Saved entries:
#####

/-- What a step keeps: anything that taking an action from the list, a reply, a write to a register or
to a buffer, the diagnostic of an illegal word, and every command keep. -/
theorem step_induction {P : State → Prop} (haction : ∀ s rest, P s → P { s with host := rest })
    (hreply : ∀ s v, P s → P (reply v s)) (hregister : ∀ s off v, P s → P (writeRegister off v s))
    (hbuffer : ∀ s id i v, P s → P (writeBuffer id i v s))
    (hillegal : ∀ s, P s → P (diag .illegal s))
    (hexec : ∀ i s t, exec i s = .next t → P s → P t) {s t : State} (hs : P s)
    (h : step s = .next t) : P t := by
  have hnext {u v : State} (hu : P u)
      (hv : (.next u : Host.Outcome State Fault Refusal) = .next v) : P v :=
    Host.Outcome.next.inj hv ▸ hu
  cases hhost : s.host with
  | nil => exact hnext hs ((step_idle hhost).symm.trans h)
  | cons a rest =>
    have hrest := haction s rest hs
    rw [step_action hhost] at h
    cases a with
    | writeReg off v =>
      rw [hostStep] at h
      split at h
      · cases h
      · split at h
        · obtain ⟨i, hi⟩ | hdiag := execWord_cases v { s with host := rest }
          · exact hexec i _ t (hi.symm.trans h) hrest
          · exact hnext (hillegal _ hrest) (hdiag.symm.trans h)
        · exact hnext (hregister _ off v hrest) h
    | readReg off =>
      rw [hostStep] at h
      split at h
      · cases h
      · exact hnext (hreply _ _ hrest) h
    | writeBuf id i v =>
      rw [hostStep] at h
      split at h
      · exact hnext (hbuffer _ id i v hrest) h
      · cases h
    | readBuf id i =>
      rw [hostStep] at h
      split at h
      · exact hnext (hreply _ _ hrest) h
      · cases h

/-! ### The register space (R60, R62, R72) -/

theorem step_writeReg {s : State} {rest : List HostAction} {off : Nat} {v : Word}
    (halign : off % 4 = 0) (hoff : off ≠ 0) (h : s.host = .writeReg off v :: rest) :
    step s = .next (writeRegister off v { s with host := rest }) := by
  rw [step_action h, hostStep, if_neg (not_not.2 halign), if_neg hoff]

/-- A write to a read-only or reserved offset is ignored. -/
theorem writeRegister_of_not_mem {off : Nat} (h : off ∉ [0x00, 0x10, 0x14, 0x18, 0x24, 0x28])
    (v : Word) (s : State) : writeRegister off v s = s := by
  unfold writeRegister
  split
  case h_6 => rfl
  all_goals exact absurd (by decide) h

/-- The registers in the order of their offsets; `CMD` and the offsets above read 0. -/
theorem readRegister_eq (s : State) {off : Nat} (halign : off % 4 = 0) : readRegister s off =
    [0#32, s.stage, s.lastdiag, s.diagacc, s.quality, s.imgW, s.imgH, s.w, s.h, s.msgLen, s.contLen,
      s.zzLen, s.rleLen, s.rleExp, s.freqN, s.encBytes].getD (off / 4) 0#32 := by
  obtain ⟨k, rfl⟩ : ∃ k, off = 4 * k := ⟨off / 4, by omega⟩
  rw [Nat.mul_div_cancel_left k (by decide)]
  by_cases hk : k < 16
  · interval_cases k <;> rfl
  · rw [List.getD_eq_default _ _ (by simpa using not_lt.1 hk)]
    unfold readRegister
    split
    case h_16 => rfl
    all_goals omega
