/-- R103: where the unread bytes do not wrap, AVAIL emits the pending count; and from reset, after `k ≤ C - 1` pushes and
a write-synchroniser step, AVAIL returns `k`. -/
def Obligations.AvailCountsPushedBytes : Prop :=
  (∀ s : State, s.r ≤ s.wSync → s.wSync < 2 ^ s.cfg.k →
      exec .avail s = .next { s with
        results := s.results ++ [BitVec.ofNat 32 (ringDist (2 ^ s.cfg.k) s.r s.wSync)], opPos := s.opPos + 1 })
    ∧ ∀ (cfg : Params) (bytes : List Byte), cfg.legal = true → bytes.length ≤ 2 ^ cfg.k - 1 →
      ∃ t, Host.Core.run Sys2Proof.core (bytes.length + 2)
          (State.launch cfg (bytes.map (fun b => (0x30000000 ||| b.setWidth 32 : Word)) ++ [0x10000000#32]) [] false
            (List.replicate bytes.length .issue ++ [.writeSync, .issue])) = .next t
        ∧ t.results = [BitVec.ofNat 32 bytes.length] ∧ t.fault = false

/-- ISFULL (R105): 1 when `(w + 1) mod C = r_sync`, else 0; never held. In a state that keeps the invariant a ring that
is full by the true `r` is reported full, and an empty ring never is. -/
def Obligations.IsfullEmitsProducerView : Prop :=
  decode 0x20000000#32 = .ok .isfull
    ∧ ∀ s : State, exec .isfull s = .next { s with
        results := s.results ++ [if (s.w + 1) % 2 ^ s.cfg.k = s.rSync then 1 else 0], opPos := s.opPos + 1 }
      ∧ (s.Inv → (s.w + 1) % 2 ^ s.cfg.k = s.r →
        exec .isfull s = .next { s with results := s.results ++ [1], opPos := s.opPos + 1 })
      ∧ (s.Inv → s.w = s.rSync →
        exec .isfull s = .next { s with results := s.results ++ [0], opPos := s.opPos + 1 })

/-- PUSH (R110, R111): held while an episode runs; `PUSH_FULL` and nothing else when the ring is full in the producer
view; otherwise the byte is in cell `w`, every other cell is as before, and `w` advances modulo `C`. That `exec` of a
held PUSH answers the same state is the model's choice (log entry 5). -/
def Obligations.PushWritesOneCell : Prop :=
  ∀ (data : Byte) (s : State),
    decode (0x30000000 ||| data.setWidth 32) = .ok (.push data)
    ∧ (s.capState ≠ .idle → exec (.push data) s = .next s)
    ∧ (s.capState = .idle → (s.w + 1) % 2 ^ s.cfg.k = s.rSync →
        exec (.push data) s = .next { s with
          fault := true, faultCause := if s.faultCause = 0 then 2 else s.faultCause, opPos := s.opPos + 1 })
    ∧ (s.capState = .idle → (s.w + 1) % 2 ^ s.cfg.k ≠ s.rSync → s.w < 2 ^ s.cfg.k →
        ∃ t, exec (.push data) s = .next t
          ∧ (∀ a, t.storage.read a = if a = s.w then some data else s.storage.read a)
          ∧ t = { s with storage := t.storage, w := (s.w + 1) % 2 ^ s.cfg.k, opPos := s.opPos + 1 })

#####

> [Action item]:
The entries are to be repeated exactly, with nothing altered.

> [Answer to this task]:
/-- What a step keeps: anything that taking an action from the list, a reply, a write to a register or
to a buffer, the diagnostic of an illegal word, and every command keep. -/
theorem step_induction {P : State → Prop} (haction : ∀ s rest, P s → P { s with host := rest })
    (hreply : ∀ s v, P s → P (reply v s)) (hregister : ∀ s off v, P s → P (writeRegister off v s))
    (hbuffer : ∀ s id i v, P s → P (writeBuffer id i v s))
    (hillegal : ∀ s, P s → P (diag .illegal s))
    (hexec : ∀ i s t, exec i s = .next t → P s → P t) {s t : State} (hs : P s)
    (h : step s = .next t) : P t := by
  have hnext {u v : State} (hu : P u)
      (hv : (.next u : Host.Outcome State Fault Refusal) = .next v) : P v :=
    Host.Outcome.next.inj hv ▸ hu
  cases hhost : s.host with
  | nil => exact hnext hs ((step_idle hhost).symm.trans h)
  | cons a rest =>
    have hrest := haction s rest hs
    rw [step_action hhost] at h
    cases a with
    | writeReg off v =>
      rw [hostStep] at h
      split at h
      · cases h
      · split at h
        · obtain ⟨i, hi⟩ | hdiag := execWord_cases v { s with host := rest }
          · exact hexec i _ t (hi.symm.trans h) hrest
          · exact hnext (hillegal _ hrest) (hdiag.symm.trans h)
        · exact hnext (hregister _ off v hrest) h
    | readReg off =>
      rw [hostStep] at h
      split at h
      · cases h
      · exact hnext (hreply _ _ hrest) h
    | writeBuf id i v =>
      rw [hostStep] at h
      split at h
      · exact hnext (hbuffer _ id i v hrest) h
      · cases h
    | readBuf id i =>
      rw [hostStep] at h
      split at h
      · exact hnext (hreply _ _ hrest) h
      · cases h

/-! ### The register space (R60, R62, R72) -/

theorem step_writeReg {s : State} {rest : List HostAction} {off : Nat} {v : Word}
    (halign : off % 4 = 0) (hoff : off ≠ 0) (h : s.host = .writeReg off v :: rest) :
    step s = .next (writeRegister off v { s with host := rest }) := by
  rw [step_action h, hostStep, if_neg (not_not.2 halign), if_neg hoff]

/-- A write to a read-only or reserved offset is ignored. -/
theorem writeRegister_of_not_mem {off : Nat} (h : off ∉ [0x00, 0x10, 0x14, 0x18, 0x24, 0x28])
    (v : Word) (s : State) : writeRegister off v s = s := by
  unfold writeRegister
  split
  case h_6 => rfl
  all_goals exact absurd (by decide) h

/-- The registers in the order of their offsets; `CMD` and the offsets above read 0. -/
theorem readRegister_eq (s : State) {off : Nat} (halign : off % 4 = 0) : readRegister s off =
    [0#32, s.stage, s.lastdiag, s.diagacc, s.quality, s.imgW, s.imgH, s.w, s.h, s.msgLen, s.contLen,
      s.zzLen, s.rleLen, s.rleExp, s.freqN, s.encBytes].getD (off / 4) 0#32 := by
  obtain ⟨k, rfl⟩ : ∃ k, off = 4 * k := ⟨off / 4, by omega⟩
  rw [Nat.mul_div_cancel_left k (by decide)]
  by_cases hk : k < 16
  · interval_cases k <;> rfl
  · rw [List.getD_eq_default _ _ (by simpa using not_lt.1 hk)]
    unfold readRegister
    split
    case h_16 => rfl
    all_goals omega
/-- R103: where the unread bytes do not wrap, AVAIL emits the pending count; and from reset, after `k ≤ C - 1` pushes and
a write-synchroniser step, AVAIL returns `k`. -/
def Obligations.AvailCountsPushedBytes : Prop :=
  (∀ s : State, s.r ≤ s.wSync → s.wSync < 2 ^ s.cfg.k →
      exec .avail s = .next { s with
        results := s.results ++ [BitVec.ofNat 32 (ringDist (2 ^ s.cfg.k) s.r s.wSync)], opPos := s.opPos + 1 })
    ∧ ∀ (cfg : Params) (bytes : List Byte), cfg.legal = true → bytes.length ≤ 2 ^ cfg.k - 1 →
      ∃ t, Host.Core.run Sys2Proof.core (bytes.length + 2)
          (State.launch cfg (bytes.map (fun b => (0x30000000 ||| b.setWidth 32 : Word)) ++ [0x10000000#32]) [] false
            (List.replicate bytes.length .issue ++ [.writeSync, .issue])) = .next t
        ∧ t.results = [BitVec.ofNat 32 bytes.length] ∧ t.fault = false

/-- ISFULL (R105): 1 when `(w + 1) mod C = r_sync`, else 0; never held. In a state that keeps the invariant a ring that
is full by the true `r` is reported full, and an empty ring never is. -/
def Obligations.IsfullEmitsProducerView : Prop :=
  decode 0x20000000#32 = .ok .isfull
    ∧ ∀ s : State, exec .isfull s = .next { s with
        results := s.results ++ [if (s.w + 1) % 2 ^ s.cfg.k = s.rSync then 1 else 0], opPos := s.opPos + 1 }
      ∧ (s.Inv → (s.w + 1) % 2 ^ s.cfg.k = s.r →
        exec .isfull s = .next { s with results := s.results ++ [1], opPos := s.opPos + 1 })
      ∧ (s.Inv → s.w = s.rSync →
        exec .isfull s = .next { s with results := s.results ++ [0], opPos := s.opPos + 1 })

/-- PUSH (R110, R111): held while an episode runs; `PUSH_FULL` and nothing else when the ring is full in the producer
view; otherwise the byte is in cell `w`, every other cell is as before, and `w` advances modulo `C`. That `exec` of a
held PUSH answers the same state is the model's choice (log entry 5). -/
def Obligations.PushWritesOneCell : Prop :=
  ∀ (data : Byte) (s : State),
    decode (0x30000000 ||| data.setWidth 32) = .ok (.push data)
    ∧ (s.capState ≠ .idle → exec (.push data) s = .next s)
    ∧ (s.capState = .idle → (s.w + 1) % 2 ^ s.cfg.k = s.rSync →
        exec (.push data) s = .next { s with
          fault := true, faultCause := if s.faultCause = 0 then 2 else s.faultCause, opPos := s.opPos + 1 })
    ∧ (s.capState = .idle → (s.w + 1) % 2 ^ s.cfg.k ≠ s.rSync → s.w < 2 ^ s.cfg.k →
        ∃ t, exec (.push data) s = .next t
          ∧ (∀ a, t.storage.read a = if a = s.w then some data else s.storage.read a)
          ∧ t = { s with storage := t.storage, w := (s.w + 1) % 2 ^ s.cfg.k, opPos := s.opPos + 1 })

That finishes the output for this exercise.